Но большинство атакующих все же успело сблизиться с целями до расстояния пуска «самодвижущихся мин». Грохот взрывов у бортов пораженных торпедами германских кораблей слился с грохотом выстрелов береговой артиллерии и отвечающих ей английских броненосцев и линкоров.
Солнце, словно разбуженное всей этой суетой, поднималось над горизонтом, освещая бухту, в которой, словно муравьи в разоренном муравейнике, суетливо мотались по самым неожиданным траекториям корабли. Северная часть бухты дополнительно освещалась пламенем, вспыхнувшем на одном из поврежденных торпедами новейших германских линкоров. А в самой бухте «черная прислуга», как называли свои миноносцы немцы, пыталась добить уцелевшие и отходящие к западу английских «черных псов». Английские же броненосцы и дредноуты, пользуясь большей дальнобойностью своих орудий, из безопасного далека пытались попасть в орудия на берегу и отходящие от своих пристаней корабли. Немецкие же броненосцы и крейсера, уцелевшие после ночной атаки, стрелять не пытались, из-за утренней дымки и настоящих дымов от горящих кораблей. Выйти же в море тяжелые германские корабли практически не могли из-за отлива.

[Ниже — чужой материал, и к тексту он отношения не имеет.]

@[simp] theorem Cpu.bank_a (r : Cpu) : r.bank.a = r.a := rfl
@[simp] theorem Cpu.bank_x (r : Cpu) : r.bank.x = r.x := rfl
@[simp] theorem Cpu.bank_y (r : Cpu) : r.bank.y = r.y := rfl
@[simp] theorem Cpu.bank_s (r : Cpu) : r.bank.s = r.s := rfl
@[simp] theorem Cpu.bank_pc (r : Cpu) : r.bank.pc = r.pc := rfl
@[simp] theorem Cpu.bank_c (r : Cpu) : r.bank.c = r.c := rfl
@[simp] theorem Cpu.bank_z (r : Cpu) : r.bank.z = r.z := rfl
@[simp] theorem Cpu.bank_i (r : Cpu) : r.bank.i = r.i := rfl
@[simp] theorem Cpu.bank_d (r : Cpu) : r.bank.d = r.d := rfl
@[simp] theorem Cpu.bank_v (r : Cpu) : r.bank.v = r.v := rfl
@[simp] theorem Cpu.bank_n (r : Cpu) : r.bank.n = r.n := rfl
@[simp] theorem Cpu.bank_nmiPrev (r : Cpu) : r.bank.nmiPrev = r.nmiPrev := rfl
@[simp] theorem Cpu.bank_nmiPending (r : Cpu) : r.bank.nmiPending = r.nmiPending := rfl
@[simp] theorem Cpu.bank_resetPending (r : Cpu) : r.bank.resetPending = r.resetPending := rfl
@[simp] theorem Cpu.bank_halted (r : Cpu) : r.bank.halted = r.halted := rfl
@[simp] theorem Cpu.bank_cyc (r : Cpu) : r.bank.cyc = r.cyc + r.cycles := rfl
@[simp] theorem Cpu.bank_cycles (r : Cpu) : r.bank.cycles = r.cycles := rfl

/-- Two states with the same six parts are the same. -/
theorem State.ext_parts {s t : State} (h1 : s.cpu = t.cpu) (h2 : s.ram = t.ram) (h3 : s.ppu = t.ppu)
    (h4 : s.board = t.board) (h5 : s.ctl = t.ctl) (h6 : s.ports = t.ports) : s = t := by
  cases s; cases t; simp_all

/-- Two updates of the CPU in a row are one. -/
@[simp] theorem State.mapCpu_mapCpu (f g : Cpu → Cpu) (s : State) :
    (s.mapCpu f).mapCpu g = s.mapCpu (fun c => g (f c)) := rfl

end Sys2Proof.Machine
end

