/-! ## Writes leave the CPU's registers alone -/

@[simp] theorem memWrite_cpu_a (a : Addr) (v : Byte) (s : State) : (memWrite a v s).cpu.a = s.cpu.a := by
  rcases memWrite_cases a v s with ⟨_, h⟩ | ⟨_, _, h⟩ | ⟨_, h⟩ | ⟨_, h⟩ | ⟨_, _, _, _, h⟩ | ⟨_, h⟩ <;>
    simp [h, oamDma, dmaCopy_cpu_a]
@[simp] theorem memWrite_cpu_x (a : Addr) (v : Byte) (s : State) : (memWrite a v s).cpu.x = s.cpu.x := by
  rcases memWrite_cases a v s with ⟨_, h⟩ | ⟨_, _, h⟩ | ⟨_, h⟩ | ⟨_, h⟩ | ⟨_, _, _, _, h⟩ | ⟨_, h⟩ <;>
    simp [h, oamDma, dmaCopy_cpu_x]
@[simp] theorem memWrite_cpu_y (a : Addr) (v : Byte) (s : State) : (memWrite a v s).cpu.y = s.cpu.y := by
  rcases memWrite_cases a v s with ⟨_, h⟩ | ⟨_, _, h⟩ | ⟨_, h⟩ | ⟨_, h⟩ | ⟨_, _, _, _, h⟩ | ⟨_, h⟩ <;>
    simp [h, oamDma, dmaCopy_cpu_y]
@[simp] theorem memWrite_cpu_s (a : Addr) (v : Byte) (s : State) : (memWrite a v s).cpu.s = s.cpu.s := by
  rcases memWrite_cases a v s with ⟨_, h⟩ | ⟨_, _, h⟩ | ⟨_, h⟩ | ⟨_, h⟩ | ⟨_, _, _, _, h⟩ | ⟨_, h⟩ <;>
    simp [h, oamDma, dmaCopy_cpu_s]
@[simp] theorem memWrite_cpu_pc (a : Addr) (v : Byte) (s : State) : (memWrite a v s).cpu.pc = s.cpu.pc := by
  rcases memWrite_cases a v s with ⟨_, h⟩ | ⟨_, _, h⟩ | ⟨_, h⟩ | ⟨_, h⟩ | ⟨_, _, _, _, h⟩ | ⟨_, h⟩ <;>
    simp [h, oamDma, dmaCopy_cpu_pc]
@[simp] theorem memWrite_cpu_c (a : Addr) (v : Byte) (s : State) : (memWrite a v s).cpu.c = s.cpu.c := by
  rcases memWrite_cases a v s with ⟨_, h⟩ | ⟨_, _, h⟩ | ⟨_, h⟩ | ⟨_, h⟩ | ⟨_, _, _, _, h⟩ | ⟨_, h⟩ <;>
    simp [h, oamDma, dmaCopy_cpu_c]
@[simp] theorem memWrite_cpu_z (a : Addr) (v : Byte) (s : State) : (memWrite a v s).cpu.z = s.cpu.z := by
  rcases memWrite_cases a v s with ⟨_, h⟩ | ⟨_, _, h⟩ | ⟨_, h⟩ | ⟨_, h⟩ | ⟨_, _, _, _, h⟩ | ⟨_, h⟩ <;>
    simp [h, oamDma, dmaCopy_cpu_z]
@[simp] theorem memWrite_cpu_i (a : Addr) (v : Byte) (s : State) : (memWrite a v s).cpu.i = s.cpu.i := by
  rcases memWrite_cases a v s with ⟨_, h⟩ | ⟨_, _, h⟩ | ⟨_, h⟩ | ⟨_, h⟩ | ⟨_, _, _, _, h⟩ | ⟨_, h⟩ <;>
    simp [h, oamDma, dmaCopy_cpu_i]
@[simp] theorem memWrite_cpu_d (a : Addr) (v : Byte) (s : State) : (memWrite a v s).cpu.d = s.cpu.d := by
  rcases memWrite_cases a v s with ⟨_, h⟩ | ⟨_, _, h⟩ | ⟨_, h⟩ | ⟨_, h⟩ | ⟨_, _, _, _, h⟩ | ⟨_, h⟩ <;>
    simp [h, oamDma, dmaCopy_cpu_d]
@[simp] theorem memWrite_cpu_v (a : Addr) (v : Byte) (s : State) : (memWrite a v s).cpu.v = s.cpu.v := by
  rcases memWrite_cases a v s with ⟨_, h⟩ | ⟨_, _, h⟩ | ⟨_, h⟩ | ⟨_, h⟩ | ⟨_, _, _, _, h⟩ | ⟨_, h⟩ <;>
    simp [h, oamDma, dmaCopy_cpu_v]
@[simp] theorem memWrite_cpu_n (a : Addr) (v : Byte) (s : State) : (memWrite a v s).cpu.n = s.cpu.n := by
  rcases memWrite_cases a v s with ⟨_, h⟩ | ⟨_, _, h⟩ | ⟨_, h⟩ | ⟨_, h⟩ | ⟨_, _, _, _, h⟩ | ⟨_, h⟩ <;>
    simp [h, oamDma, dmaCopy_cpu_n]
@[simp] theorem memWrite_cpu_resetPending (a : Addr) (v : Byte) (s : State) : (memWrite a v s).cpu.resetPending = s.cpu.resetPending := by
  rcases memWrite_cases a v s with ⟨_, h⟩ | ⟨_, _, h⟩ | ⟨_, h⟩ | ⟨_, h⟩ | ⟨_, _, _, _, h⟩ | ⟨_, h⟩ <;>
    simp [h, oamDma, dmaCopy_cpu_resetPending]
@[simp] theorem memWrite_cpu_halted (a : Addr) (v : Byte) (s : State) : (memWrite a v s).cpu.halted = s.cpu.halted := by
  rcases memWrite_cases a v s with ⟨_, h⟩ | ⟨_, _, h⟩ | ⟨_, h⟩ | ⟨_, h⟩ | ⟨_, _, _, _, h⟩ | ⟨_, h⟩ <;>
    simp [h, oamDma, dmaCopy_cpu_halted]
@[simp] theorem memWrite_cpu_cyc (a : Addr) (v : Byte) (s : State) : (memWrite a v s).cpu.cyc = s.cpu.cyc := by
  rcases memWrite_cases a v s with ⟨_, h⟩ | ⟨_, _, h⟩ | ⟨_, h⟩ | ⟨_, h⟩ | ⟨_, _, _, _, h⟩ | ⟨_, h⟩ <;>
    simp [h, oamDma, dmaCopy_cpu_cyc]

Однако тройка новейших больших миноносцев типа V, под командованием старшего лейтенанта Генриха Мати, избегая стычек с уцелевшими британцами, вырвалась к английской колонне и, неожиданно для англичан, атаковала дредноуты и охранявшие их крейсера-разведчики. Увлеченно перестреливающиеся с береговыми батареями англичане не сразу заметили атакующих и германцы, потеряв один миноносец от огня крейесеров, сумели попасть торпедами в крейсер «Топаз» и линкоры «Худ» и «Темерер». Тяжело поврежденный «Худ» все же сохранил плавучесть и сразу отправился к родным берегам в сопровождении крейсера «Диадем». А вот «Топаз» был поврежден настолько сильно, что его пришлось брать на буксир.
Из бухты Яде к основным силам англичан сумело вырваться семь эсминцев. Все получили попадания вражеских снарядов, причем «Бигл» был поврежден настолько сильно, что его тоже пришлось буксировать.
Но несмотря на потери, нападение было признано успешным. Поскольку по донесениям командиров эсминцев и наблюдателей с воздушного шара, поднятого над крейсером «Блейк», было установлено, что два линкора потоплено (сели на грунт на ровном киле), а один, как минимум, сильно поврежден и горел. Кроме того, потоплено как минимум два-три миноносца и повреждены или потоплены два крейсера, стоявшие у западной стенки.
Флот метрополии с триумфом возвращался на базу…
Германская империя. Королевская Баварская железная дорога. Август 1909 г.
Посмотрев в мелькающий за окном ночной пейзаж и прислушавшись к перестуку колес, доброволец-рядовой, известный в роте как Ади, продолжил коротать скучное время дежурства по вагону.
Он думал понемногу обо всем. Вспоминал, о своей попытке поступить в Венскую художественную академию. О такой нервной, как тогда, казалось, а сейчас выглядевшей мирной и спокойно жизни в Вене после неудачи с поступлением. Ему, получающему пусть мизерную, но постоянную пенсию, как сироте, не требовалось искать любую работу, чтобы выжить. Поэтому, немного поскитавшись, он сумел устроиться на работу, как художник и даже начать понемногу на этом зрабатывать. Он печально вздохнул, подумав, что сестра не сохранит отправленные ей картины и потом ему придется все начинать сначала. Но узнав о мобилизации в Германии, он загорелся идеей попасть добровольцем в армию рейха. И добился своего, приехав в Мюнхен, подав прошение на зачисление добровольцем. Его взяли, несмотря на возраст и он оказался в рядах армии, в которой хотел служить. До этого дня все казалось ему настолько хорошим, что он даже не обижался на шутки сослуживцев по роте.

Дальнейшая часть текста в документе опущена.